Task instructions = In the entries below, every line with the string "argCap" is to be reported.

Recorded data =

========

-- ==== Sys2Proof/Machine/BufferAccess.lean ====
section
/-! DEFINITION. Buffer access, the loads and stores of the host (41_field_pack_unpack.md section 2): `ARG.CLR`,
`ARG.PUSH`, `ARG.RES`, `RES.RD`, `PAY.RD`. -/

namespace Sys2Proof.Machine

/-- R161: `ARG.CLR`; "The bytes of `ARG` are not erased". -/
def execArgClr (s : State) : Host.Outcome State Fault Refusal :=
  .next (s.ordinary fun s => ({ s with arg := s.arg.clear }).complete 0#64)

/-- R162: `ARG.PUSH IMM8`. -/
def execArgPush (b : Byte) (s : State) : Host.Outcome State Fault Refusal :=
  .next (s.ordinary fun s =>
    if s.params.argCap ≤ s.arg.len.toNat then s.illegal .capacity
    else
      let a := s.arg.append [b]
      ({ s with arg := a }).complete (datumOfHalf a.len))

/-- R163: `ARG.RES`. -/
def execArgRes (s : State) : Host.Outcome State Fault Refusal :=
  .next (s.ordinary fun s =>
    if s.params.argCap < s.res.len.toNat then s.illegal .capacity
    else
      let a := s.arg.load s.res.content
      ({ s with arg := a }).complete (datumOfHalf a.len))

/-- R164: `RES.RD IDX16`. -/
def execResRd (idx : Half) (s : State) : Host.Outcome State Fault Refusal :=
  .next (s.ordinary fun s =>
    if s.res.len.toNat ≤ idx.toNat then s.illegal .outOfRange
    else s.complete (datumOfByte (s.res.mem.read idx.toNat)))

/-- R165: `PAY.RD IDX16`. -/
def execPayRd (idx : Half) (s : State) : Host.Outcome State Fault Refusal :=
  .next (s.ordinary fun s =>
    if s.plen.toNat ≤ idx.toNat then s.illegal .outOfRange
    else s.complete (datumOfByte (s.windowByte idx.toNat)))

end Sys2Proof.Machine
end

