-- ==== Sys2Proof/Machine/Dispatch.lean ====
section
/-! DEFINITION. The meaning of each operation: one arm per row of the opcode table (30_encoding.md R101). -/

namespace Sys2Proof.Machine

/-- The operation `i` run to completion from the state `s` that has accepted its transaction. -/
def exec (i : Instr) (s : State) : Host.Outcome State Fault Refusal :=
  match i with
  | .nop => Sys2Proof.Machine.execNop s
  | .fack => Sys2Proof.Machine.execFack s
  | .srst => Sys2Proof.Machine.execSrst s
  | .srRd n => Sys2Proof.Machine.execSrRd n s
  | .argClr => Sys2Proof.Machine.execArgClr s
  | .argPush b => Sys2Proof.Machine.execArgPush b s
  | .argRes => Sys2Proof.Machine.execArgRes s
  | .resRd idx => Sys2Proof.Machine.execResRd idx s
  | .payRd idx => Sys2Proof.Machine.execPayRd idx s
  | .fencTxt w => Sys2Proof.Machine.execFencTxt w s
  | .fencNum w sc e => Sys2Proof.Machine.execFencNum w sc e s
  | .fencNumd w => Sys2Proof.Machine.execFencNumd w s
  | .fencBcd w sc e => Sys2Proof.Machine.execFencBcd w sc e s
  | .fencBcdd w => Sys2Proof.Machine.execFencBcdd w s
  | .fencRaw w => Sys2Proof.Machine.execFencRaw w s
  | .fdecTxt w => Sys2Proof.Machine.execFdecTxt w s
  | .fdecNum w sc => Sys2Proof.Machine.execFdecNum w sc s
  | .fdecBcd w sc => Sys2Proof.Machine.execFdecBcd w sc s
  | .fdecRaw w => Sys2Proof.Machine.execFdecRaw w s
  | .fpackTxt w => Sys2Proof.Machine.execFpackTxt w s
  | .fpackNum w sc e => Sys2Proof.Machine.execFpackNum w sc e s
  | .fpackNumd w => Sys2Proof.Machine.execFpackNumd w s
  | .fpackBcd w sc e => Sys2Proof.Machine.execFpackBcd w sc e s
  | .fpackBcdd w => Sys2Proof.Machine.execFpackBcdd w s
  | .fpackRaw w => Sys2Proof.Machine.execFpackRaw w s
  | .funpkTxt w => Sys2Proof.Machine.execFunpkTxt w s
  | .funpkNum w sc => Sys2Proof.Machine.execFunpkNum w sc s
  | .funpkBcd w sc => Sys2Proof.Machine.execFunpkBcd w sc s
  | .funpkRaw w => Sys2Proof.Machine.execFunpkRaw w s
  | .cmdBegin id => Sys2Proof.Machine.execCmdBegin id s
  | .cmdPush b => Sys2Proof.Machine.execCmdPush b s
  | .csum => Sys2Proof.Machine.execCsum s
  | .cmdSend n => Sys2Proof.Machine.execCmdSend n s
  | .cmdSendr n => Sys2Proof.Machine.execCmdSendr n s
  | .xpRead n => Sys2Proof.Machine.execXpRead n s
  | .regLookup id => Sys2Proof.Machine.execRegLookup id s
  | .regRead id => Sys2Proof.Machine.execRegRead id s
  | .stDecode => Sys2Proof.Machine.execStDecode s
  | .st3Decode => Sys2Proof.Machine.execSt3Decode s

end Sys2Proof.Machine
end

========

Solution to this problem =
    if s.params.argCap ≤ s.arg.len.toNat then s.illegal .capacity
    if s.params.argCap < s.res.len.toNat then s.illegal .capacity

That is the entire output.